## Aim of the exercise
Could you find every line in the entries below that holds the word "sqCandidate" and copy it?

## Source data
/-- Note that the cap or the thermal governor holds a capsule (R94, R95). -/
def noteHeld (d : Dev) (cls : Nat) (f : Fetched) : Dev :=
  { d with pwr.heldAt := some d.time, pwr.holdAttn := true,
           cmd.heldSince := if thas d.cmd.heldSince f.sq then d.cmd.heldSince else tset d.cmd.heldSince f.sq d.time,
           cmd.bufs := tset d.cmd.bufs cls ((bufOf d cls).map fun x => if x == f then { x with slow := addNew x.slow (capReason d) } else x) }

/-- Capsules that PWR_FAIL holds will complete with reason 2 (R97). -/
def markFail (d : Dev) : Dev :=
  if !d.pwr.fail then d
  else { d with cmd.bufs := d.cmd.bufs.map fun b => (b.1, b.2.map fun f =>
    if b.2.any fun x => x.sq == f.sq && x.order ≤ f.order && isWriteClass (byteAt x.cap 0) then { f with slow := addNew f.slow 2 } else f) }

/-- A class is held for power: the next capsule of each of its queues is. -/
def noteHeldClass (d : Dev) (cls : Nat) : Dev :=
  (((bufOf d cls).map (·.sq)).eraseDups.filterMap (sqCandidate d cls)).foldl (fun d f => noteHeld d cls f) d

/-- A class is not held: no queue of it is. -/
def noteFree (d : Dev) (cls : Nat) : Dev :=
  { d with cmd.heldSince := d.cmd.heldSince.filter fun e => !(sqOf d e.1).any fun r => r.cls == cls }

/-- The classes HIGH, MEDIUM and LOW that have a capsule, a slot, and no hold for power. -/
def eligible : List Nat → Dev → List Nat × Dev
  | [], d => ([], d)
  | c :: rest, d =>
    match classCandidate d c, slotFor d c with
    | some _, some _ =>
      let (h, d) := powerHeld d c
      let (l, d) := eligible rest (if h then noteHeldClass d c else noteFree d c)
      (if h then l else c :: l, d)
    | _, _ => eligible rest d

/-- CMD_WEIGHT as the next round takes it (R300). -/
def weightsNow (d : Dev) : List Nat := let w := liveN d 0x400080; [fld w 0 8, fld w 8 8, fld w 16 8]

/-- pick_class of R299. -/
def pickClass (d : Dev) : Option Nat × Dev :=
  match [0, 1].find? fun c => (classCandidate d c).isSome && (slotFor d c).isSome with
  | some c => (some c, d)
  | none =>
    let (l, d) := eligible [2, 3, 4] d
    if l.isEmpty then (none, d)
    else
      let d := if l.all fun c => d.cmd.budget.getD (c - 2) 0 == 0 then { d with cmd.budget := weightsNow d } else d
      match l.find? fun c => 0 < d.cmd.budget.getD (c - 2) 0 with
      | some c => (some c, { d with cmd.budget := d.cmd.budget.set (c - 2) (d.cmd.budget.getD (c - 2) 0 - 1) })
      | none => (none, d)

/-- Refuse what finds no slot: with CMD_SLOT_WAIT_US 0 at once (R299). -/
def refuseClass (d : Dev) (cls : Nat) : Dev :=
  if (slotFor d cls).isSome then d
  else match (bufOf d cls).find? fun f => (sqCandidate d cls f.sq) == some f with
    | some f => refuseCap d cls f stSLOTS cls 0
    | none => d

def refuseNow (d : Dev) : Dev := if liveN d 0x400050 == 0 then (List.range 5).foldl refuseClass d else d

/-- Released commands that PWR_FAIL or the cap held take their places once nothing holds them, in admission order (R96, R97, R538). -/
def placeReleased (d : Dev) : Dev :=
  (sortBy (fun (a b : Nat × Slot) => decide (a.2.adm ≤ b.2.adm)) (d.cmd.slots.filter fun e => releasedWaits e.2)).foldl
    (fun d e => tryPlace d e.1) d

/-! ### Commands from other gates (R455) -/

def fwdKey (r : InnerRec) : Nat := r.gateShelf * 65536 + fld r.gateTag.toNat 16 16

/-- Admit a FWD_CMD in a shared slot; `slow` are the reasons that have held it. -/
def fwdAdmit (d : Dev) (pier : Nat) (r : InnerRec) (slow : List Nat) : Dev :=
  let s : Slot := { sq := fld r.gateTag.toNat 16 16, cid := fld r.gateTag.toNat 0 16, cap := r.payload, pd := r.hostPd % 4096, cls := 4,
                    master := hostPd r.hostPd, fetched := d.time, placed := d.time, order := r.seq, slow,
                    from_ := some (pier, r.gateShelf, r.seq, r.stageKey.toNat, r.stageAddr.toNat), miles := [(0, d.time)] }
  let s := { s with held := s.fHOLD && !isAdmin s.op }
  let c := lowFree (tkeys d.cmd.slots) 0
  let (traced, d) := sampleDraw d s
  let s := { s with traced, adm := d.cmd.nextAdm, admitted := d.time, miles := tset s.miles 1 d.time }
  ownerJudge (mirror (cmdCnt { d with cmd.slots := tset d.cmd.slots c s, cmd.nextAdm := d.cmd.nextAdm + 1 } 1) (cmdItem s s.held false)) c

/-- The records of one (gate shelf, SQ) wait as a queue does: those behind a write-class one under PWR_FAIL will complete with reason 2
(R96, R97, R455). -/
def fwdMark (d : Dev) : Dev :=
  if !d.pwr.fail then d
  else { d with via.early := d.via.early.map fun f =>
    if d.via.early.any fun x => fwdKey x.2.1 == fwdKey f.2.1 && x.2.1.seq ≤ f.2.1.seq && isWriteClass (byteAt x.2.1.payload 0)
    then (f.1, f.2.1, addNew f.2.2 2) else f }

/-- The record whose turn has come: the next SEQ of its queue, or an earlier one that comes again after a take-over. -/
def fwdNext (d : Dev) : Option (Nat × InnerRec × List Nat) :=
  d.via.early.find? fun e => e.2.1.seq ≤ tgetD d.via.expect (fwdKey e.2.1) 0 && !capStops d e.2.1.payload

/-- Admit the waiting records whose turn has come, while shared slots are free and the mirror does not hold admission (R420). -/
def fwdDrain : Nat → Dev → Dev
  | 0, d => d
  | f + 1, d =>
    match fwdNext d with
    | some e =>
      let k := fwdKey e.2.1
      if sharedSlotsUsed d < sharedSlots d && !mirrorHolds d then
        fwdDrain f (fwdAdmit { d with via.early := d.via.early.erase e,
                                      via.expect := tset d.via.expect k (max (tgetD d.via.expect k 0) (e.2.1.seq + 1)) } e.1 e.2.1 e.2.2)
      else d
    | none => d

/-! ### The commands -/

/-- R299: one admission opportunity. Nothing is admitted in TAKEOVER (R428), nor while the mirror holds admission (R420). -/
def admitNext (d : Dev) : Dev :=
  let d := fwdDrain d.via.early.length (fwdMark (placeReleased (markFail d)))
  if mirrorHolds d then (if d.cmd.bufs.any fun b => !b.2.isEmpty then count d 0x900150 else d)
  else
    let (c, d) := pickClass d
    match c with
    | none => refuseNow d
    | some c => match classCandidate d c, slotFor d c with
      | some f, some r => refuseNow (admitCap d c f r)
      | _, _ => d

def execCommandAdmit (s : State) : Host.Outcome State Fault Refusal :=
  actIf (fun d => serving d && d.glb.st != .takeover) s admitNext

/-- R299: a capsule has waited CMD_SLOT_WAIT_US with no slot for its class. -/
def execSlotWaitTimeout (cls : Nat) (s : State) : Host.Outcome State Fault Refusal :=
  actIf (fun d => serving d && d.glb.st != .takeover && cls < 5) s fun d => refuseClass d cls

/-- R305: a held command is not released within CMD_HOLD_TIMEOUT_MS. -/
def execHoldTimeout (cmd : Nat) (s : State) : Host.Outcome State Fault Refusal :=
  actIf planned s fun d =>
    if (slotOf d cmd).any (fun x => x.phase == .held && x.result.isNone) && liveN d 0x400054 != 0 then
      answer (dropTransfers (cmdCnt d 9) cmd) cmd stABORTED 0 1
    else d

/-- The released commands of a queue that the cap has held for REFUSE_MS since their release (R94, R538). -/
def releasedLate (d : Dev) (sq : Nat) : List Nat :=
  (d.cmd.slots.filter fun e => e.2.sq == sq && e.2.from_.isNone && releasedWaits e.2 && !(d.pwr.fail && isWriteClass e.2.op)
    && decide (tgetD e.2.miles 2 0 + 1000000 * refuseMs d ≤ d.time)).map (·.1)

/-- R94: a queue's next command has been held for power for REFUSE_MS, or a released one of it has since its release (R538). -/
def execCapRefuseTimeout (sq : Nat) (s : State) : Host.Outcome State Fault Refusal :=
  actIf serving s fun d =>
    if refuseMs d != 0 && !(releasedLate d sq).isEmpty then
      (releasedLate d sq).foldl (fun d c => answer (dropTransfers d c) c stPOWER (effectiveCap d / 1000) 0) d
    else if refuseMs d == 0 || !thas d.cmd.heldSince sq then d
    else match sqOf d sq with
      | none => d
      | some r => match sqCandidate d r.cls sq with
        | some f => refuseCap d r.cls f stPOWER (effectiveCap d / 1000) 0
        | none => d

/-! ### Triggers (R225, R260 to R264, R456) -/

/-- Piers that own a viaduct volume on which a PD holds TRIGGER: what the directory shows of rights is not stated, so every other
owner in it is taken. -/
def triggerPiers (d : Dev) : List Nat :=
  ((d.via.directory.map (·.2)).filter (· != d.pln.plan.pier)).eraseDups

/-- A held-command trigger of a PD: release, linger, or forget (R263, R264). -/
def matchTrigger (d : Dev) (pd tag : Nat) : Dev :=
  let (n, d) := releaseTag d pd tag
  if n != 0 then d
  else if liveN d 0x30008C == 0 then ctxCnt d 10
  else
    let d := if 4096 ≤ d.trs.linger.length then ctxCnt { d with trs.linger := d.trs.linger.drop 1 } 13 else d
    ctxCnt { d with trs.linger := d.trs.linger ++ [(pd, tag, d.time)] } 12

/-- A held-command trigger arrives: one that arrives in TAKEOVER is matched after replay has re-created the held commands (R538). -/
def heldTrigger (d : Dev) (pd tag : Nat) : Dev :=
  if d.glb.st == .takeover && d.par.step != .resume then { d with trs.late := d.trs.late ++ [(pd, tag)] }
  else matchTrigger d pd tag

/-- Match the triggers that arrived in TAKEOVER, in their order. -/
def matchLate (d : Dev) : Dev := d.trs.late.foldl (fun d t => matchTrigger d t.1 t.2) { d with trs.late := [] }

/-- Deliver the TAG of a completed TRIGGER message (R260, R262). -/
def deliverTrigger (d : Dev) (pd tag : Nat) : Dev :=
  let d := pdCnt (ctxCnt d 7) pd 11 1
  if tag < 0x10000 then ctxCnt d 10
  else if tag < 0x20000 then
    let q := tag - 0x10000
    match tget d.trs.wrs q, sqOf d q with
    | some w, some r =>
      if r.pd != pd then ctxCnt d 11
      else ctxCnt (modWr d q fun (x : Wr) =>
        let again := x.refetch || x.running
        { x with triggers := (w.triggers + 1) % 2 ^ 32, lastTrigger := d.time, refetch := again, running := true }) 8
    | _, _ => ctxCnt d 11
  else
    let d := heldTrigger d pd tag
    (if (viaPlan d).isSome && d.via.gate then triggerPiers d else []).foldl (fun d p =>
      innerSend d p 3 { gateShelf := ownShelf d, hostPd := pd, payload := le 4 tag }) d

/-- R264: the oldest lingering trigger expires. -/
def execTriggerLingerExpire (s : State) : Host.Outcome State Fault Refusal :=
  actIf planned s fun d => match d.trs.linger with
    | _ :: rest => ctxCnt { d with trs.linger := rest } 13
    | [] => d

end Sys2Proof.Machine
end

## Expected output
  (((bufOf d cls).map (·.sq)).eraseDups.filterMap (sqCandidate d cls)).foldl (fun d f => noteHeld d cls f) d
  else match (bufOf d cls).find? fun f => (sqCandidate d cls f.sq) == some f with
      | some r => match sqCandidate d r.cls sq with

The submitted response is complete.